# Mad Hatters DIY CO2 System



## essabee (Oct 11, 2006)

I know you all will call me as mad as a ****, for having built this DIY CO2 system.

My system consists of 4X 20 Liter, HDP jerry cans, each having its own 500ml trash traps and is parallel connected through individual flow valves to a central manifold with multiple outlets. The manifold and its outlets have a central stop-cock which can stop all outputs. Each outlet is connected to bubble counter with a flow valve and then to a different aquarium.

Each of the 4 HDP jerry cans are charged with 10 liters of yeast+sugar solution. This allows for a head room of 4X 10 liters= 40 Liters. I normally cut off the flow to my aquariums in the evening and restart it the next morning.

I am not using sugar only nor bread yeast. I am not using anything unusual either. All inputs are very commonly available in countryside markets and mostly home produced. That’s a different story from the mechanics of my foray into CO2 world.


----------



## John N. (Dec 11, 2005)

This sounds like a monster DIY CO2 system. Would love to see pictures of it. When you stop the flow of CO2 at night where does the pressure go?

-John N.


----------



## essabee (Oct 11, 2006)

John N. said:


> This sounds like a monster DIY CO2 system. Would love to see pictures of it.
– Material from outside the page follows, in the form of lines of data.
-- ==== Sys2Proof/Laws/State.lean ====
section
/-! SUPPORT. The small lemmas of every state update: one per field, so that no proof unfolds a record update. -/

namespace Sys2Proof.Machine

/-! ### enqueue -/

@[simp] theorem State.enqueue_params (s : State) (bs : Bytes) : (s.enqueue bs).params = s.params := rfl

@[simp] theorem State.enqueue_port (s : State) (bs : Bytes) : (s.enqueue bs).port = s.port := rfl

@[simp] theorem State.enqueue_encPort (s : State) (bs : Bytes) : (s.enqueue bs).encPort = s.encPort := rfl

@[simp] theorem State.enqueue_resp (s : State) (bs : Bytes) : (s.enqueue bs).resp = s.resp := rfl

@[simp] theorem State.enqueue_script (s : State) (bs : Bytes) : (s.enqueue bs).script = s.script := rfl

@[simp] theorem State.enqueue_calls (s : State) (bs : Bytes) : (s.enqueue bs).calls = s.calls := rfl

@[simp] theorem State.enqueue_waited (s : State) (bs : Bytes) : (s.enqueue bs).waited = s.waited := rfl

@[simp] theorem State.enqueue_xp_cb (s : State) (bs : Bytes) : (s.enqueue bs).xp.cb = s.xp.cb ++ bs := rfl

@[simp] theorem State.enqueue_xp_rxq (s : State) (bs : Bytes) : (s.enqueue bs).xp.rxq = s.xp.rxq := rfl

@[simp] theorem State.enqueue_xp_wire (s : State) (bs : Bytes) : (s.enqueue bs).xp.wire = s.xp.wire := rfl

@[simp] theorem State.enqueue_xp_clkdiv (s : State) (bs : Bytes) : (s.enqueue bs).xp.clkdiv = s.xp.clkdiv := rfl

@[simp] theorem State.enqueue_xp_loopback (s : State) (bs : Bytes) : (s.enqueue bs).xp.loopback = s.xp.loopback := rfl

@[simp] theorem State.enqueue_i2c (s : State) (bs : Bytes) : (s.enqueue bs).i2c = s.i2c := rfl

@[simp] theorem State.enqueue_spi (s : State) (bs : Bytes) : (s.enqueue bs).spi = s.spi := rfl

@[simp] theorem State.enqueue_dc (s : State) (bs : Bytes) : (s.enqueue bs).dc = s.dc := rfl

/-! ### setFsm -/

@[simp] theorem State.setFsm_params (s : State) (f : Fsm) : (s.setFsm f).params = s.params := rfl

@[simp] theorem State.setFsm_port (s : State) (f : Fsm) : (s.setFsm f).port = s.port := rfl

@[simp] theorem State.setFsm_encPort (s : State) (f : Fsm) : (s.setFsm f).encPort = s.encPort := rfl

@[simp] theorem State.setFsm_resp (s : State) (f : Fsm) : (s.setFsm f).resp = s.resp := rfl

@[simp] theorem State.setFsm_script (s : State) (f : Fsm) : (s.setFsm f).script = s.script := rfl

@[simp] theorem State.setFsm_calls (s : State) (f : Fsm) : (s.setFsm f).calls = s.calls := rfl

@[simp] theorem State.setFsm_waited (s : State) (f : Fsm) : (s.setFsm f).waited = s.waited := rfl

@[simp] theorem State.setFsm_xp (s : State) (f : Fsm) : (s.setFsm f).xp = s.xp := rfl

@[simp] theorem State.setFsm_i2c_ready (s : State) (f : Fsm) : (s.setFsm f).i2c.ready = s.i2c.ready := rfl

@[simp] theorem State.setFsm_i2c_fsm (s : State) (f : Fsm) : (s.setFsm f).i2c.fsm = f := rfl

@[simp] theorem State.setFsm_i2c_clkdiv (s : State) (f : Fsm) : (s.setFsm f).i2c.clkdiv = s.i2c.clkdiv := rfl

@[simp] theorem State.setFsm_i2c_tStart1 (s : State) (f : Fsm) : (s.setFsm f).i2c.tStart1 = s.i2c.tStart1 := rfl

@[simp] theorem State.setFsm_i2c_tStart2 (s : State) (f : Fsm) : (s.setFsm f).i2c.tStart2 = s.i2c.tStart2 := rfl

@[simp] theorem State.setFsm_i2c_tStop1 (s : State) (f : Fsm) : (s.setFsm f).i2c.tStop1 = s.i2c.tStop1 := rfl

@[simp] theorem State.setFsm_i2c_tStop2 (s : State) (f : Fsm) : (s.setFsm f).i2c.tStop2 = s.i2c.tStop2 := rfl

@[simp] theorem State.setFsm_i2c_tStop3 (s : State) (f : Fsm) : (s.setFsm f).i2c.tStop3 = s.i2c.tStop3 := rfl

@[simp] theorem State.setFsm_spi (s : State) (f : Fsm) : (s.setFsm f).spi = s.spi := rfl

@[simp] theorem State.setFsm_dc (s : State) (f : Fsm) : (s.setFsm f).dc = s.dc := rfl

/-! ### setI2cReady -/

@[simp] theorem State.setI2cReady_params (s : State) (b : Bool) : (s.setI2cReady b).params = s.params := rfl

@[simp] theorem State.setI2cReady_port (s : State) (b : Bool) : (s.setI2cReady b).port = s.port := rfl

@[simp] theorem State.setI2cReady_encPort (s : State) (b : Bool) : (s.setI2cReady b).encPort = s.encPort := rfl

@[simp] theorem State.setI2cReady_resp (s : State) (b : Bool) : (s.setI2cReady b).resp = s.resp := rfl

@[simp] theorem State.setI2cReady_script (s : State) (b : Bool) : (s.setI2cReady b).script = s.script := rfl

@[simp] theorem State.setI2cReady_calls (s : State) (b : Bool) : (s.setI2cReady b).calls = s.calls := rfl

@[simp] theorem State.setI2cReady_waited (s : State) (b : Bool) : (s.setI2cReady b).waited = s.waited := rfl

@[simp] theorem State.setI2cReady_xp (s : State) (b : Bool) : (s.setI2cReady b).xp = s.xp := rfl

@[simp] theorem State.setI2cReady_i2c_ready (s : State) (b : Bool) : (s.setI2cReady b).i2c.ready = b := rfl

@[simp] theorem State.setI2cReady_i2c_fsm (s : State) (b : Bool) : (s.setI2cReady b).i2c.fsm = s.i2c.fsm := rfl

@[simp] theorem State.setI2cReady_i2c_clkdiv (s : State) (b : Bool) :
    (s.setI2cReady b).i2c.clkdiv = s.i2c.clkdiv := rfl

@[simp] theorem State.setI2cReady_i2c_tStart1 (s : State) (b : Bool) :
    (s.setI2cReady b).i2c.tStart1 = s.i2c.tStart1 := rfl

@[simp] theorem State.setI2cReady_i2c_tStart2 (s : State) (b : Bool) :
    (s.setI2cReady b).i2c.tStart2 = s.i2c.tStart2 := rfl

@[simp] theorem State.setI2cReady_i2c_tStop1 (s : State) (b : Bool) :
    (s.setI2cReady b).i2c.tStop1 = s.i2c.tStop1 := rfl

@[simp] theorem State.setI2cReady_i2c_tStop2 (s : State) (b : Bool) :
    (s.setI2cReady b).i2c.tStop2 = s.i2c.tStop2 := rfl

@[simp] theorem State.setI2cReady_i2c_tStop3 (s : State) (b : Bool) :
    (s.setI2cReady b).i2c.tStop3 = s.i2c.tStop3 := rfl

@[simp] theorem State.setI2cReady_spi (s : State) (b : Bool) : (s.setI2cReady b).spi = s.spi := rfl

@[simp] theorem State.setI2cReady_dc (s : State) (b : Bool) : (s.setI2cReady b).dc = s.dc := rfl

/-! ### setI2cClkdiv -/

@[simp] theorem State.setI2cClkdiv_params (s : State) (d : Half) : (s.setI2cClkdiv d).params = s.params := rfl

@[simp] theorem State.setI2cClkdiv_port (s : State) (d : Half) : (s.setI2cClkdiv d).port = s.port := rfl

@[simp] theorem State.setI2cClkdiv_encPort (s : State) (d : Half) : (s.setI2cClkdiv d).encPort = s.encPort := rfl

@[simp] theorem State.setI2cClkdiv_resp (s : State) (d : Half) : (s.setI2cClkdiv d).resp = s.resp := rfl

@[simp] theorem State.setI2cClkdiv_script (s : State) (d : Half) : (s.setI2cClkdiv d).script = s.script := rfl

@[simp] theorem State.setI2cClkdiv_calls (s : State) (d : Half) : (s.setI2cClkdiv d).calls = s.calls := rfl

@[simp] theorem State.setI2cClkdiv_waited (s : State) (d : Half) : (s.setI2cClkdiv d).waited = s.waited := rfl

@[simp] theorem State.setI2cClkdiv_xp (s : State) (d : Half) : (s.setI2cClkdiv d).xp = s.xp := rfl

@[simp] theorem State.setI2cClkdiv_i2c_ready (s : State) (d : Half) :
    (s.setI2cClkdiv d).i2c.ready = s.i2c.ready := rfl

@[simp] theorem State.setI2cClkdiv_i2c_fsm (s : State) (d : Half) : (s.setI2cClkdiv d).i2c.fsm = s.i2c.fsm := rfl

@[simp] theorem State.setI2cClkdiv_i2c_clkdiv (s : State) (d : Half) : (s.setI2cClkdiv d).i2c.clkdiv = d := rfl

@[simp] theorem State.setI2cClkdiv_i2c_tStart1 (s : State) (d : Half) :
    (s.setI2cClkdiv d).i2c.tStart1 = s.i2c.tStart1 := rfl

@[simp] theorem State.setI2cClkdiv_i2c_tStart2 (s : State) (d : Half) :
    (s.setI2cClkdiv d).i2c.tStart2 = s.i2c.tStart2 := rfl

@[simp] theorem State.setI2cClkdiv_i2c_tStop1 (s : State) (d : Half) :
    (s.setI2cClkdiv d).i2c.tStop1 = s.i2c.tStop1 := rfl

@[simp] theorem State.setI2cClkdiv_i2c_tStop2 (s : State) (d : Half) :
    (s.setI2cClkdiv d).i2c.tStop2 = s.i2c.tStop2 := rfl

@[simp] theorem State.setI2cClkdiv_i2c_tStop3 (s : State) (d : Half) :
    (s.setI2cClkdiv d).i2c.tStop3 = s.i2c.tStop3 := rfl

@[simp] theorem State.setI2cClkdiv_spi (s : State) (d : Half) : (s.setI2cClkdiv d).spi = s.spi := rfl

@[simp] theorem State.setI2cClkdiv_dc (s : State) (d : Half) : (s.setI2cClkdiv d).dc = s.dc := rfl

/-! ### setTiming -/

@[simp] theorem State.setTiming_params (s : State) (t1 t2 t3 t4 t5 : Nat) :
    (s.setTiming t1 t2 t3 t4 t5).params = s.params := rfl

@[simp] theorem State.setTiming_port (s : State) (t1 t2 t3 t4 t5 : Nat) :
    (s.setTiming t1 t2 t3 t4 t5).port = s.port := rfl

@[simp] theorem State.setTiming_encPort (s : State) (t1 t2 t3 t4 t5 : Nat) :
    (s.setTiming t1 t2 t3 t4 t5).encPort = s.encPort := rfl

@[simp] theorem State.setTiming_resp (s : State) (t1 t2 t3 t4 t5 : Nat) :
    (s.setTiming t1 t2 t3 t4 t5).resp = s.resp := rfl

@[simp] theorem State.setTiming_script (s : State) (t1 t2 t3 t4 t5 : Nat) :
    (s.setTiming t1 t2 t3 t4 t5).script = s.script := rfl

@[simp] theorem State.setTiming_calls (s : State) (t1 t2 t3 t4 t5 : Nat) :
    (s.setTiming t1 t2 t3 t4 t5).calls = s.calls := rfl

@[simp] theorem State.setTiming_waited (s : State) (t1 t2 t3 t4 t5 : Nat) :
    (s.setTiming t1 t2 t3 t4 t5).waited = s.waited := rfl

@[simp] theorem State.setTiming_xp (s : State) (t1 t2 t3 t4 t5 : Nat) : (s.setTiming t1 t2 t3 t4 t5).xp = s.xp := rfl

@[simp] theorem State.setTiming_i2c_ready (s : State) (t1 t2 t3 t4 t5 : Nat) :
    (s.setTiming t1 t2 t3 t4 t5).i2c.ready = s.i2c.ready := rfl

@[simp] theorem State.setTiming_i2c_fsm (s : State) (t1 t2 t3 t4 t5 : Nat) :
    (s.setTiming t1 t2 t3 t4 t5).i2c.fsm = s.i2c.fsm := rfl

@[simp] theorem State.setTiming_i2c_clkdiv (s : State) (t1 t2 t3 t4 t5 : Nat) :
    (s.setTiming t1 t2 t3 t4 t5).i2c.clkdiv = s.i2c.clkdiv := rfl

@[simp] theorem State.setTiming_i2c_tStart1 (s : State) (t1 t2 t3 t4 t5 : Nat) :
    (s.setTiming t1 t2 t3 t4 t5).i2c.tStart1 = BitVec.ofNat 8 t1 := rfl

@[simp] theorem State.setTiming_i2c_tStart2 (s : State) (t1 t2 t3 t4 t5 : Nat) :
    (s.setTiming t1 t2 t3 t4 t5).i2c.tStart2 = BitVec.ofNat 8 t2 := rfl

@[simp] theorem State.setTiming_i2c_tStop1 (s : State) (t1 t2 t3 t4 t5 : Nat) :
    (s.setTiming t1 t2 t3 t4 t5).i2c.tStop1 = BitVec.ofNat 8 t3 := rfl

@[simp] theorem State.setTiming_i2c_tStop2 (s : State) (t1 t2 t3 t4 t5 : Nat) :
    (s.setTiming t1 t2 t3 t4 t5).i2c.tStop2 = BitVec.ofNat 8 t4 := rfl

@[simp] theorem State.setTiming_i2c_tStop3 (s : State) (t1 t2 t3 t4 t5 : Nat) :
    (s.setTiming t1 t2 t3 t4 t5).i2c.tStop3 = BitVec.ofNat 8 t5 := rfl

@[simp] theorem State.setTiming_spi (s : State) (t1 t2 t3 t4 t5 : Nat) :
    (s.setTiming t1 t2 t3 t4 t5).spi = s.spi := rfl

@[simp] theorem State.setTiming_dc (s : State) (t1 t2 t3 t4 t5 : Nat) : (s.setTiming t1 t2 t3 t4 t5).dc = s.dc := rfl

/-! ### setSpiReady -/

@[simp] theorem State.setSpiReady_params (s : State) (b : Bool) : (s.setSpiReady b).params = s.params := rfl

@[simp] theorem State.setSpiReady_port (s : State) (b : Bool) : (s.setSpiReady b).port = s.port := rfl

@[simp] theorem State.setSpiReady_encPort (s : State) (b : Bool) : (s.setSpiReady b).encPort = s.encPort := rfl

@[simp] theorem State.setSpiReady_resp (s : State) (b : Bool) : (s.setSpiReady b).resp = s.resp := rfl

@[simp] theorem State.setSpiReady_script (s : State) (b : Bool) : (s.setSpiReady b).script = s.script := rfl

@[simp] theorem State.setSpiReady_calls (s : State) (b : Bool) : (s.setSpiReady b).calls = s.calls := rfl

@[simp] theorem State.setSpiReady_waited (s : State) (b : Bool) : (s.setSpiReady b).waited = s.waited := rfl

@[simp] theorem State.setSpiReady_xp (s : State) (b : Bool) : (s.setSpiReady b).xp = s.xp := rfl

@[simp] theorem State.setSpiReady_i2c (s : State) (b : Bool) : (s.setSpiReady b).i2c = s.i2c := rfl

@[simp] theorem State.setSpiReady_spi_ready (s : State) (b : Bool) : (s.setSpiReady b).spi.ready = b := rfl

@[simp] theorem State.setSpiReady_spi_csPin (s : State) (b : Bool) : (s.setSpiReady b).spi.csPin = s.spi.csPin := rfl

@[simp] theorem State.setSpiReady_spi_mode (s : State) (b : Bool) : (s.setSpiReady b).spi.mode = s.spi.mode := rfl

@[simp] theorem State.setSpiReady_spi_order (s : State) (b : Bool) : (s.setSpiReady b).spi.order = s.spi.order := rfl

@[simp] theorem State.setSpiReady_spi_policy (s : State) (b : Bool) :
    (s.setSpiReady b).spi.policy = s.spi.policy := rfl

@[simp] theorem State.setSpiReady_spi_csLevel (s : State) (b : Bool) :
    (s.setSpiReady b).spi.csLevel = s.spi.csLevel := rfl

@[simp] theorem State.setSpiReady_spi_lowVal (s : State) (b : Bool) :
    (s.setSpiReady b).spi.lowVal = s.spi.lowVal := rfl

@[simp] theorem State.setSpiReady_spi_lowDir (s : State) (b : Bool) :
    (s.setSpiReady b).spi.lowDir = s.spi.lowDir := rfl

@[simp] theorem State.setSpiReady_dc (s : State) (b : Bool) : (s.setSpiReady b).dc = s.dc := rfl

/-! ### setSpiConfig -/

@[simp] theorem State.setSpiConfig_params (s : State) (m : Mode) (o : Order) (c : Byte) (p : CsPolicy) (v d : Byte) :
    (s.setSpiConfig m o c p v d).params = s.params := rfl

@[simp] theorem State.setSpiConfig_port (s : State) (m : Mode) (o : Order) (c : Byte) (p : CsPolicy) (v d : Byte) :
    (s.setSpiConfig m o c p v d).port = s.port := rfl

@[simp] theorem State.setSpiConfig_encPort (s : State) (m : Mode) (o : Order) (c : Byte) (p : CsPolicy) (v d : Byte) :
    (s.setSpiConfig m o c p v d).encPort = s.encPort := rfl

@[simp] theorem State.setSpiConfig_resp (s : State) (m : Mode) (o : Order) (c : Byte) (p : CsPolicy) (v d : Byte) :
    (s.setSpiConfig m o c p v d).resp = s.resp := rfl

@[simp] theorem State.setSpiConfig_script (s : State) (m : Mode) (o : Order) (c : Byte) (p : CsPolicy) (v d : Byte) :
    (s.setSpiConfig m o c p v d).script = s.script := rfl

@[simp] theorem State.setSpiConfig_calls (s : State) (m : Mode) (o : Order) (c : Byte) (p : CsPolicy) (v d : Byte) :
    (s.setSpiConfig m o c p v d).calls = s.calls := rfl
When you stop the flow of CO2 at night where does the pressure go?
> 
> -John N.


I used the usual leak finder, soap solution, and could no find any. I put a baloon at one end of the outlets, it inflated. I expect the pressure rises inside the system at night. I am looking for pressure gauge to add to the system to understand it better.

As for pictures, yes I will be posting them very soon, as soon I get rid of some glitches.

The system is taking all my observation at present. Building inline reactors for it. Fine tuning the solutions is a long process as I get a chance only once a week for charging. I am using the individual trash traps as individual bubble counter for each jerry can, and keeping data for comparision. Each jerry can has a cycle of 4 weeks, so that too is a time consuming process.

I will post a detailed post once everything is finally stabilised itself. For the present I have only posted to attract some advice that I may need.


----------



## kiwik (Apr 3, 2007)

pictures? im curious.


----------